Genetic impacts on within-pair DNA methylation variance in monozygotic twins capture gene-environment interactions and cell-type effects


Zhang X., Yet I., Villicaña S., Castillo-Fernandez J., Mangino M., Hottenga J. J., ...More

Genome biology, vol.27, no.1, 2026 (SCI-Expanded, Scopus) identifier identifier

  • Publication Type: Article / Article
  • Volume: 27 Issue: 1
  • Publication Date: 2026
  • Doi Number: 10.1186/s13059-026-03947-w
  • Journal Name: Genome biology
  • Journal Indexes: Science Citation Index Expanded (SCI-EXPANDED), Scopus, BIOSIS, EMBASE, MEDLINE, Directory of Open Access Journals
  • Keywords: DNA methylation, DNA methylation variability, Gene-environment interactions, Variance methylation quantitative trait loci, VmeQTL
  • Hacettepe University Affiliated: Yes

Abstract

BACKGROUND: Genetic variants that are associated with phenotypic variability, or variance quantitative trait loci (vQTLs), have been detected for multiple human traits.
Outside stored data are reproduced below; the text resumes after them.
-- ==== Sys2Proof/Laws/Evaluate.lean ====
section
/-! SUPPORT. What the grants and evaluations of the three lists keep, and the end of an event: each grant raises only what its list
has room for. -/

namespace Sys2Proof.Machine

/-! ### Grants from the Claim List -/

theorem grantSum_change {s s' : State} {t : TubeId} (h : ∀ u, u ≠ t → (s'.tube u).grantTotal = (s.tube u).grantTotal) :
    grantSum s' + (s.tube t).grantTotal = grantSum s + (s'.tube t).grantTotal := by
  have h0 := h .t0; have h1 := h .t1; have h2 := h .t2; have h3 := h .t3
  simp only [grantSum]
  cases t <;> simp_all <;> omega

theorem grantTotal_le_sum (s : State) (t : TubeId) : (s.tube t).grantTotal ≤ grantSum s := by
  simp only [grantSum]; cases t <;> omega

theorem granted_tube (t : TubeId) (step surcharge : PerZone Nat) (s : State) :
    ((granted t step surcharge s).tube t).grantTotal = step.sum + surcharge.sum := by
  unfold granted
  rw [recompose_tube, tube_onTube_same]; rfl

theorem granted_tube_of_ne {t u : TubeId} (h : u ≠ t) (step surcharge : PerZone Nat) (s : State) :
    (granted t step surcharge s).tube u = s.tube u := by
  unfold granted
  rw [recompose_tube_of_ne h, tube_onTube_of_ne _ _ _ h]

/-- A write of a tube's shares after which the sum is within the limit in force. -/
theorem granted_raises {t : TubeId} {step surcharge : PerZone Nat} {s : State}
    (h : s.surchargesAddUp → grantSum s + (step.sum + surcharge.sum) ≤ limitInForce s + (s.tube t).grantTotal) :
    Moves s (granted t step surcharge s) := by
  by_cases hle : step.sum + surcharge.sum ≤ (s.tube t).grantTotal
  · exact granted_moves hle
  have hu := @granted_tube_of_ne t
  have htot := granted_tube t step surcharge s
  have hsum := grantSum_change (s := s) (s' := granted t step surcharge s) (t := t) fun u h => by rw [hu h]
  rw [htot] at hsum
  -- the same state with the tube's shares set to their parts at most as before keeps the rest
  generalize h1 : s.onTube t (fun u => { u with grant := { u.grant with step := step, surcharge := surcharge } }) = s1
    at *
  have e1 : s1.tube t = { s.tube t with grant := { (s.tube t).grant with step := step, surcharge := surcharge } } := by
    rw [← h1]; exact tube_onTube_same s t _
  have e2 : (granted t step surcharge s).tube t = (s1.tube t).recomposed s1 t := by
    unfold granted; rw [h1, recompose_tube]
  have k := recomposed_keeps s1 t
  have kr : (s.tube t).inRange → ((s1.tube t).recomposed s1 t).inRange := fun a => k.range (by rw [e1]; exact a)
  have kc : (s.tube t).ceilingsHold → ((s1.tube t).recomposed s1 t).ceilingsHold := fun a =>
    recomposed_ceilingsHold fun z => by rw [e1]; exact (a z).1
  obtain ⟨o, ho⟩ := recompose_eq t s1
  have hg : granted t step surcharge s = (s.onTube t fun _ => (s1.tube t).recomposed s1 t).withOutbox o := by
    unfold granted; rw [h1, ho, ← h1, onTube_onTube]
    cases t <;> rfl
  have hf : Stays s (granted t step surcharge s) := by
    rw [hg]
    exact .after (outbox_moves _ o).toStays (onTube_stays (by simp [Tube.recomposed, e1, Tube.fixed]))
  have hl : (granted t step surcharge s).limits = s.limits := congrArg Fixed.limits hf.fixed
  have hd : ∀ u, ((granted t step surcharge s).tube u).lines = (s.tube u).lines ∧
      ((granted t step surcharge s).tube u).loader = (s.tube u).loader ∧
      sealedNow ((granted t step surcharge s).tube u) = sealedNow (s.tube u) := by
    intro u
    by_cases hx : u = t
    · subst hx; rw [e2]; simp [Tube.recomposed, e1, sealedNow]
    · rw [hu hx]; exact ⟨rfl, rfl, rfl⟩
  refine ⟨⟨?_, ?_, ?_, ?_, ?_, ?_, ?_⟩, hf⟩
  · refine inRange_of_tubes hl hf.curtail hf.exhaust (fun u a => ?_) (by rw [granted_arbiter]; exact id)
    by_cases hx : u = t
    · subst hx; rw [e2]; exact kr a
    · rw [hu hx]; exact a
  · intro _ a u
    by_cases hx : u = t
    · subst hx; rw [e2]; exact kc (a u)
    · rw [hu hx]; exact a u
  · rintro - ⟨a, b⟩
    refine ⟨surchargesAddUp_congr (by rw [granted_arbiter]) a, .inr (.inr ?_)⟩
    rw [limitInForce_eq hl hf.curtail]
    have := h a
    omega
  · exact fun _ => withinHeader_of_le hl (headerAllocation_le fun u => by rw [(hd u).1])
  · exact fun _ => withinScrubber_of_le hl (slotsInUse_le fun u => by rw [(hd u).1]; exact id)
  · intro _ a u
    rw [(hd u).1, (hd u).2.1, (hd u).2.2, hf.exhaust]; exact a u
  · exact fun _ => claimsOrdered_congr (by rw [granted_arbiter])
Gene-environment interactions can lead to differential phenotypic variability across genotype groups, therefore, genetic variants that interact with environmental exposures can manifest as vQTLs. Although changes in DNA methylation variability have been observed in several diseases, vQTLs for methylation levels (vmeQTL) have not yet been explored in depth. RESULTS: We optimize the value of monozygotic twin studies to identify and replicate vmeQTLs for blood DNA methylation variance at 358 CpGs in 988 adult monozygotic twin pairs from two European twin registries. Over a third of vmeQTLs capture identical vmeQTL-environmental factor interactions in both datasets, and the majority of interactions are observed with blood cell counts. Correspondingly, over 60% of CpGs affected by genotype-monocyte and genotype-T cell interactions replicate as CpGs affected by genetic effects in the relevant cell type in an independent dataset. Most vmeQTLs also replicate in 1,348 UK non-twin adults and show longitudinal stability in a sample subset. Integrating gene expression and phenotype association results identifies multiple vmeQTLs that capture GxE effects relevant to human health. Examples include vmeQTLs interacting with blood cell type to influence DNA methylation in FAM65A, NAPRT, and CSGALNACT1 underlying immune disease susceptibility and progression. CONCLUSIONS: Our findings identify novel genetic effects on human DNA methylation variability within a unique monozygotic twin study design. The results show the potential of vmeQTLs to identify gene-environment interactions and provide novel insights into complex traits.